Charles Ross Lyall (3 October 1880 – 4 June 1950) was a career soldier who played first-class cricket for Somerset in two matches in the 1911 season.[1] He was born in Calcutta, India and died at Basingstoke, Hampshire.
Lyall was an officer in the British Indian Army from 1900 to 1933. He graduated from the Royal Military College in 1900 as a "Queen's India cadet" and placed on the unattached list as a second lieutenant.[2] In 1901, he was moved from the unattached list to the Indian Staff Corps.[3] In 1902 he was promoted to full lieutenant.[4] The only cricket played by Lyall that is recorded from this period is a single non-first-class three-day match for the North-West Frontier Province against the Punjab cricket team in late 1903, in which Lyall played as a lower order batsman.[5]
In 1909, Lyall was promoted to captain and attached to the 36th Sikhs regiment of the Indian army.[6] In 1911, he appears to have been in England for some time during the cricket season: he played in one County Championship match against Yorkshire in May, scoring an unbeaten 21 in the first innings and 8 in the second.[7] Two months later, he followed that with a second first-class match, this time against the touring Indian cricket team, in which he scored 15 and 11 not out.[8] That was the extent of his first-class cricket and left him with the odd statistic of a batting average higher (at 27.50 runs per innings) than his highest score.
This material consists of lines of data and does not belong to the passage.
/-! ### HBAR (R183, R184) -/

/-- HBAR of one lane (R159, R183). -/
def hbarLane (m : HbarMode) (b : Num4) (mask : Src) (pd ps : Num4) (c : Cx) (s : State) (l : Nat) (fb : Fibre) : LaneFx :=
  match c.who with
  | .sup _ => ⟨s, .fault fb (illegal .operand), 0⟩
  | .strand r sid =>
    match s.rope? r with
    | none => ⟨s, .fault fb (illegal .operand), 0⟩
    | some rp =>
      let lead := c.st.fibre ((lanesOf c.path.mask).headD 0)
      let mk := lead.src .b32 mask % 2 ^ rp.strands.length
      let h := s.hbar r b.toNat
      let h := if h.opened then h else rp.openRound h mk
      match h.arrive (sid * 32 + l) m mk pd (fb.pred ps) with
      | none => ⟨s, .fault fb (illegal .operand), 0⟩
      | some h =>
        let s := s.setFibre c.who l { fb with wait := some (.hbar b.toNat (if m = .plain then none else some pd)) }
        let s := (s.setHbar r b.toNat h).hbarCheck 4 r b.toNat
        ⟨s, .ok (s.fibre c.who l), 0⟩

/-- HBAR: each arrival is a rope-scope release of the fibre's earlier accesses (R160, R183). -/
def execHbar (g : Guard) (m : HbarMode) (b : Num4) (mask : Src) (pd ps : Num4) (s : State) : Host.Outcome State Fault Refusal :=
  issueSt { len := 8, g := g, uses := useS 1 mask, commit := true, rope := true, access := true, rel := true }
    (fun c _ => hbarLane m b mask pd ps c) s

/-! ### NSLEEP (R185) -/

/-- A device-scope load of a fibre, made in one step: from its cluster's copy where that serves it, else at the line's home; its own
earlier stores stand in the result (R32, R249). -/
def State.fibreLoad (s : State) (l : LaneId) (ctx va n : Nat) : State × VRes (List Byte) :=
  let c := clusterOf l.rope.core
  match (s.as (.lane l (s.fibre (laneWho l) l.lane).issued)).translate c ctx va .load true with
  | (s, .bad e) => (s, .bad e)
  | (s, .retry) => (s, .retry)
  | (s, .ok x) =>
    let a : Access := { accOf l ctx va n (.ld .b32) 0 0 with id := s.nextId }
    match (if (s.window? x.cctx x.cva).isSome || s.isDirect x false || (s.watch? x.line).isSome then none else s.hit? c x.line (a.mask x)) with
    | some cp => (s, .ok (s.overlay a ((cp.data.drop (x.cva % 128)).take n)))
    | none => match s.mLoad x n .load (.dev c) with
      | some (s, b) => (s, .ok (s.overlay a b))
      | none => (s.chase x n .load [] none (.dev c), .retry)

/-- NSLEEP of one lane: checked and translated at issue, then asleep (R185). -/
def nsleepLane (pd : Num4) (a v t : Src) (c : Cx) (s : State) (l : Nat) (fb : Fibre) : Except State LaneFx :=
  let ea := fb.src .b64 a
  let z := fb.src .b32 v
  let dt := fb.src (.i .ui32) t
  match globalCheck .load 4 ea with
  | some e => .ok ⟨s, .fault fb e, 0⟩
  | none =>
    let asleep := Wait.sleep (BitVec.ofNat 64 ea) (BitVec.ofNat 32 z) (if dt = 2 ^ 32 - 1 then none else some (s.gtime + dt)) pd c.ip c.cl.hpc
    match s.ctxOf c.who with
    | none => .ok ⟨s, .ok { fb with wait := some asleep }, 0⟩
    | some ctx =>
      match s.early { accOf (c.who.lane l) ctx ea 4 (.ld .b32) c.ip c.cl.hpc with scope := .dev } true with
      | (s, .bad e) => .ok ⟨s, .fault fb (xlateTrap e .load ea), 0⟩
      | (s, .retry) => .error s
      | (s, .ok _) => .ok ⟨s, .ok { fb with wait := some asleep }, 0⟩

/-- NSLEEP (R185). -/
def execNsleep (g : Guard) (pd : Num4) (a v t : Src) (s : State) : Host.Outcome State Fault Refusal :=
  issueTry { len := (immUp [a, v, t]).len, g := g, uses := useS 2 a ++ useS 1 v ++ useS 1 t, access := true }
    (fun c _ => nsleepLane pd a v t c) s

/-- One turn of a sleeping fibre's loop (R185). -/
def State.sleepTest (s : State) (l : LaneId) (a : DWord) (v : Word) (deadline : Option Nat) (pd : Num4) (ip hpc : DWord) : State :=
  let w := laneWho l
  let wake := fun (s : State) (p : Bool) => s.setFibre w l.lane { (s.fibre w l.lane).setPred pd p with wait := none }
  let test := fun (s : State) (b : List Byte) =>
    if leNat b ≠ v.toNat then wake s true
    else if (deadline.map fun d => decide (d ≤ s.gtime)).getD false || (s.fibre w l.lane).sel.isSome then wake s false
    else s
  match s.ctxOf w with
  | none => test s (cellsRead s.svMem a.toNat 4)
  | some ctx =>
    match s.fibreLoad l ctx a.toNat 4 with
    | (s, .ok b) => test s b
    | (s, .retry) => s
    | (s, .bad e) => s.park w [l.lane] (xlateTrap e .load a.toNat) ip ip hpc

/-- NSLEEP_RETEST: the word is tested again (R185). -/
def execNsleepRetest (l : LaneId) (s : State) : Host.Outcome State Fault Refusal :=
  match (s.fibre (laneWho l) l.lane).wait with
  | some (.sleep a v d pd ip hpc) => .next (s.sleepTest l a v d pd ip hpc)
  | _ => s.noEvent

/-- NSLEEP_DEADLINE: the fibre's deadline has passed (R185). -/
def execNsleepDeadline (l : LaneId) (s : State) : Host.Outcome State Fault Refusal :=
  match (s.fibre (laneWho l) l.lane).wait with
  | some (.sleep a v (some d) pd ip hpc) => if d ≤ s.gtime then .next (s.sleepTest l a v (some d) pd ip hpc) else s.noEvent
  | _ => s.noEvent

end Sys2Proof.Machine
end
Lyall returned to the Indian army. In 1916, he was promoted temporarily from captin to major in the 36th Sikhs.[9] In 1919, there is a report in the London Gazette of a temporary promotion from major to lieutenant-colonel for a period of six days in 1918, while he commanded a battalion of 151st Indian Infantry.[10] In 1922, he is reported to have relinquished the rank of lieutenant-colonel at the end of a period of commanding a battalion within the 36th Sikhs.[11] By 1928, he is a full lieutenant-colonel, and temporarily moves on to the unemployed list before being reappointed to the Indian Army in July.[12] There was another similar temporary move into and then out of unemployed status in 1929.[13] Finally he retired from the Indian Army in 1933 with the rank of lieutenant-colonel.[14]